* **Exercise directions**
Pick out all lines in the listing holding the string "injEq" and copy them.

* **Material for the task**
====

-- ==== Sys2Proof/Laws/PerInstr.lean ====
section
/-! SUPPORT. Per instruction: decoding undoes encoding (R74, R75, R82, R83). An event or a command has no word. -/

set_option linter.unusedSimpArgs false
set_option linter.unusedTactic false
set_option linter.unusedVariables false

namespace Sys2Proof.Laws

/-- Every word that encodes the well-formed instruction decodes to it. -/
def Codec.Statement (i : Instr) : Prop :=
  i.wf = true → (∀ x, encodeC i = some x → decodeC x = .ok i) ∧ (∀ x, encodeL i = some x → decodeL x = .ok i)

theorem Codec.ofC {i : Instr} {f : CFields} (hf : fieldsC i = some f) (hl : fieldsL i = none)
    (h : i.wf = true → decodeC f.toWord = .ok i) : Codec.Statement i := by
  intro hw
  refine ⟨fun x hx => ?_, fun x hx => ?_⟩
  · simp only [encodeC, hf, Option.map_some, Option.some.injEq] at hx
    rw [← hx]; exact h hw
  · simp [encodeL, hl] at hx

theorem Codec.ofL {i : Instr} {f : LFields} (hf : fieldsL i = some f) (hl : fieldsC i = none)
    (h : i.wf = true → decodeL f.toWord = .ok i) : Codec.Statement i := by
  intro hw
  refine ⟨fun x hx => ?_, fun x hx => ?_⟩
  · simp [encodeC, hl] at hx
  · simp only [encodeL, hf, Option.map_some, Option.some.injEq] at hx
    rw [← hx]; exact h hw

theorem Codec.ofNone {i : Instr} (hc : fieldsC i = none) (hl : fieldsL i = none) : Codec.Statement i := by
  intro _
  exact ⟨fun x hx => by simp [encodeC, hc] at hx, fun x hx => by simp [encodeL, hl] at hx⟩

theorem Codec.nop (w : Bool) : Codec.Statement (.nop w) :=
  Codec.ofC rfl rfl fun hw => decodeC_of_parse (f := cr 0 w 0 0 0 0) (by
  change (fun f : CFields => (some (.nop (isOne f.w)) : Option Instr)) (cr 0 w 0 0 0 0) = _
  try simp only [ci_i13, ci_i19, cr_i19, cb_o21]
  try simp (disch := omega) only [extract_setWidth, extract_setWidth_sub, extract_append_lo, extract_append_hi, cr, ci, cb]
  try simp) rfl hw

theorem Codec.sleep (w : Bool) (a : SReg) : Codec.Statement (.sleep w a) :=
  Codec.ofC rfl rfl fun hw => decodeC_of_parse (f := cr 0 w 0 a 0 1) (by
  change (fun f : CFields => (some (.sleep (isOne f.w) f.a) : Option Instr)) (cr 0 w 0 a 0 1) = _
  try simp only [ci_i13, ci_i19, cr_i19, cb_o21]
  try simp (disch := omega) only [extract_setWidth, extract_setWidth_sub, extract_append_lo, extract_append_hi, cr, ci, cb]
  try simp) rfl hw

theorem Codec.clock (w : Bool) (d : SReg) (a : SReg) : Codec.Statement (.clock w d a) :=
  Codec.ofC rfl rfl fun hw => decodeC_of_parse (f := cr 0 w d a 0 2) (by
  change (fun f : CFields => (some (.clock (isOne f.w) f.d f.a) : Option Instr)) (cr 0 w d a 0 2) = _
  try simp only [ci_i13, ci_i19, cr_i19, cb_o21]
  try simp (disch := omega) only [extract_setWidth, extract_setWidth_sub, extract_append_lo, extract_append_hi, cr, ci, cb]
  try simp) rfl hw

theorem Codec.query (w : Bool) (d : SReg) (a : SReg) : Codec.Statement (.query w d a) :=
  Codec.ofC rfl rfl fun hw => decodeC_of_parse (f := cr 0 w d a 0 3) (by
  change (fun f : CFields => (some (.query (isOne f.w) f.d f.a) : Option Instr)) (cr 0 w d a 0 3) = _
  try simp only [ci_i13, ci_i19, cr_i19, cb_o21]
  try simp (disch := omega) only [extract_setWidth, extract_setWidth_sub, extract_append_lo, extract_append_hi, cr, ci, cb]
  try simp) rfl hw

theorem Codec.movsr (w : Bool) (d : SReg) (i : BitVec 12) : Codec.Statement (.movsr w d i) :=
  Codec.ofC rfl rfl fun hw => decodeC_of_parse (f := cr 0 w d (i.extractLsb' 6 6) (i.extractLsb' 0 6) 4) (by
  change (fun f : CFields => (some (.movsr (isOne f.w) f.d (f.a ++ f.b)) : Option Instr)) (cr 0 w d (i.extractLsb' 6 6) (i.extractLsb' 0 6) 4) = _
  try simp only [ci_i13, ci_i19, cr_i19, cb_o21]
  try simp (disch := omega) only [extract_setWidth, extract_setWidth_sub, extract_append_lo, extract_append_hi, cr, ci, cb]
  try simp) rfl hw

theorem Codec.add (w : Bool) (d : SReg) (a : SReg) (b : SReg) : Codec.Statement (.add w d a b) :=
  Codec.ofC rfl rfl fun hw => decodeC_of_parse (f := cr 1 w d a b 0) (by
  change (fun f : CFields => (some (.add (isOne f.w) f.d f.a f.b) : Option Instr)) (cr 1 w d a b 0) = _
  try simp only [ci_i13, ci_i19, cr_i19, cb_o21]
  try simp (disch := omega) only [extract_setWidth, extract_setWidth_sub, extract_append_lo, extract_append_hi, cr, ci, cb]
  try simp) rfl hw

theorem Codec.sub (w : Bool) (d : SReg) (a : SReg) (b : SReg) : Codec.Statement (.sub w d a b) :=
  Codec.ofC rfl rfl fun hw => decodeC_of_parse (f := cr 1 w d a b 1) (by
  change (fun f : CFields => (some (.sub (isOne f.w) f.d f.a f.b) : Option Instr)) (cr 1 w d a b 1) = _
  try simp only [ci_i13, ci_i19, cr_i19, cb_o21]
  try simp (disch := omega) only [extract_setWidth, extract_setWidth_sub, extract_append_lo, extract_append_hi, cr, ci, cb]
  try simp) rfl hw

theorem Codec.mul (w : Bool) (d : SReg) (a : SReg) (b : SReg) : Codec.Statement (.mul w d a b) :=
  Codec.ofC rfl rfl fun hw => decodeC_of_parse (f := cr 1 w d a b 2) (by
  change (fun f : CFields => (some (.mul (isOne f.w) f.d f.a f.b) : Option Instr)) (cr 1 w d a b 2) = _
  try simp only [ci_i13, ci_i19, cr_i19, cb_o21]
  try simp (disch := omega) only [extract_setWidth, extract_setWidth_sub, extract_append_lo, extract_append_hi, cr, ci, cb]
  try simp) rfl hw

theorem Codec.mulhs (w : Bool) (d : SReg) (a : SReg) (b : SReg) : Codec.Statement (.mulhs w d a b) :=
  Codec.ofC rfl rfl fun hw => decodeC_of_parse (f := cr 1 w d a b 3) (by
  change (fun f : CFields => (some (.mulhs (isOne f.w) f.d f.a f.b) : Option Instr)) (cr 1 w d a b 3) = _
  try simp only [ci_i13, ci_i19, cr_i19, cb_o21]
  try simp (disch := omega) only [extract_setWidth, extract_setWidth_sub, extract_append_lo, extract_append_hi, cr, ci, cb]
  try simp) rfl hw

theorem Codec.mulhn (w : Bool) (d : SReg) (a : SReg) (b : SReg) : Codec.Statement (.mulhn w d a b) :=
  Codec.ofC rfl rfl fun hw => decodeC_of_parse (f := cr 1 w d a b 4) (by
  change (fun f : CFields => (some (.mulhn (isOne f.w) f.d f.a f.b) : Option Instr)) (cr 1 w d a b 4) = _
  try simp only [ci_i13, ci_i19, cr_i19, cb_o21]
  try simp (disch := omega) only [extract_setWidth, extract_setWidth_sub, extract_append_lo, extract_append_hi, cr, ci, cb]
  try simp) rfl hw

theorem Codec.divs (w : Bool) (d : SReg) (a : SReg) (b : SReg) : Codec.Statement (.divs w d a b) :=
  Codec.ofC rfl rfl fun hw => decodeC_of_parse (f := cr 1 w d a b 5) (by
  change (fun f : CFields => (some (.divs (isOne f.w) f.d f.a f.b) : Option Instr)) (cr 1 w d a b 5) = _
  try simp only [ci_i13, ci_i19, cr_i19, cb_o21]
  try simp (disch := omega) only [extract_setWidth, extract_setWidth_sub, extract_append_lo, extract_append_hi, cr, ci, cb]
  try simp) rfl hw

theorem Codec.divn (w : Bool) (d : SReg) (a : SReg) (b : SReg) : Codec.Statement (.divn w d a b) :=
  Codec.ofC rfl rfl fun hw => decodeC_of_parse (f := cr 1 w d a b 6) (by
  change (fun f : CFields => (some (.divn (isOne f.w) f.d f.a f.b) : Option Instr)) (cr 1 w d a b 6) = _
  try simp only [ci_i13, ci_i19, cr_i19, cb_o21]
  try simp (disch := omega) only [extract_setWidth, extract_setWidth_sub, extract_append_lo, extract_append_hi, cr, ci, cb]
  try simp) rfl hw

theorem Codec.rems (w : Bool) (d : SReg) (a : SReg) (b : SReg) : Codec.Statement (.rems w d a b) :=
  Codec.ofC rfl rfl fun hw => decodeC_of_parse (f := cr 1 w d a b 7) (by
  change (fun f : CFields => (some (.rems (isOne f.w) f.d f.a f.b) : Option Instr)) (cr 1 w d a b 7) = _
  try simp only [ci_i13, ci_i19, cr_i19, cb_o21]
  try simp (disch := omega) only [extract_setWidth, extract_setWidth_sub, extract_append_lo, extract_append_hi, cr, ci, cb]
  try simp) rfl hw

theorem Codec.remn (w : Bool) (d : SReg) (a : SReg) (b : SReg) : Codec.Statement (.remn w d a b) :=
  Codec.ofC rfl rfl fun hw => decodeC_of_parse (f := cr 1 w d a b 8) (by
  change (fun f : CFields => (some (.remn (isOne f.w) f.d f.a f.b) : Option Instr)) (cr 1 w d a b 8) = _
  try simp only [ci_i13, ci_i19, cr_i19, cb_o21]
  try simp (disch := omega) only [extract_setWidth, extract_setWidth_sub, extract_append_lo, extract_append_hi, cr, ci, cb]
  try simp) rfl hw

theorem Codec.and (w : Bool) (d : SReg) (a : SReg) (b : SReg) : Codec.Statement (.and w d a b) :=
  Codec.ofC rfl rfl fun hw => decodeC_of_parse (f := cr 1 w d a b 9) (by
  change (fun f : CFields => (some (.and (isOne f.w) f.d f.a f.b) : Option Instr)) (cr 1 w d a b 9) = _
  try simp only [ci_i13, ci_i19, cr_i19, cb_o21]
  try simp (disch := omega) only [extract_setWidth, extract_setWidth_sub, extract_append_lo, extract_append_hi, cr, ci, cb]
  try simp) rfl hw

theorem Codec.or (w : Bool) (d : SReg) (a : SReg) (b : SReg) : Codec.Statement (.or w d a b) :=
  Codec.ofC rfl rfl fun hw => decodeC_of_parse (f := cr 1 w d a b 10) (by
  change (fun f : CFields => (some (.or (isOne f.w) f.d f.a f.b) : Option Instr)) (cr 1 w d a b 10) = _
  try simp only [ci_i13, ci_i19, cr_i19, cb_o21]
  try simp (disch := omega) only [extract_setWidth, extract_setWidth_sub, extract_append_lo, extract_append_hi, cr, ci, cb]
  try simp) rfl hw

theorem Codec.xor (w : Bool) (d : SReg) (a : SReg) (b : SReg) : Codec.Statement (.xor w d a b) :=
  Codec.ofC rfl rfl fun hw => decodeC_of_parse (f := cr 1 w d a b 11) (by
  change (fun f : CFields => (some (.xor (isOne f.w) f.d f.a f.b) : Option Instr)) (cr 1 w d a b 11) = _
  try simp only [ci_i13, ci_i19, cr_i19, cb_o21]
  try simp (disch := omega) only [extract_setWidth, extract_setWidth_sub, extract_append_lo, extract_append_hi, cr, ci, cb]
  try simp) rfl hw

====

* **Response area**
  · simp only [encodeC, hf, Option.map_some, Option.some.injEq] at hx
  · simp only [encodeL, hf, Option.map_some, Option.some.injEq] at hx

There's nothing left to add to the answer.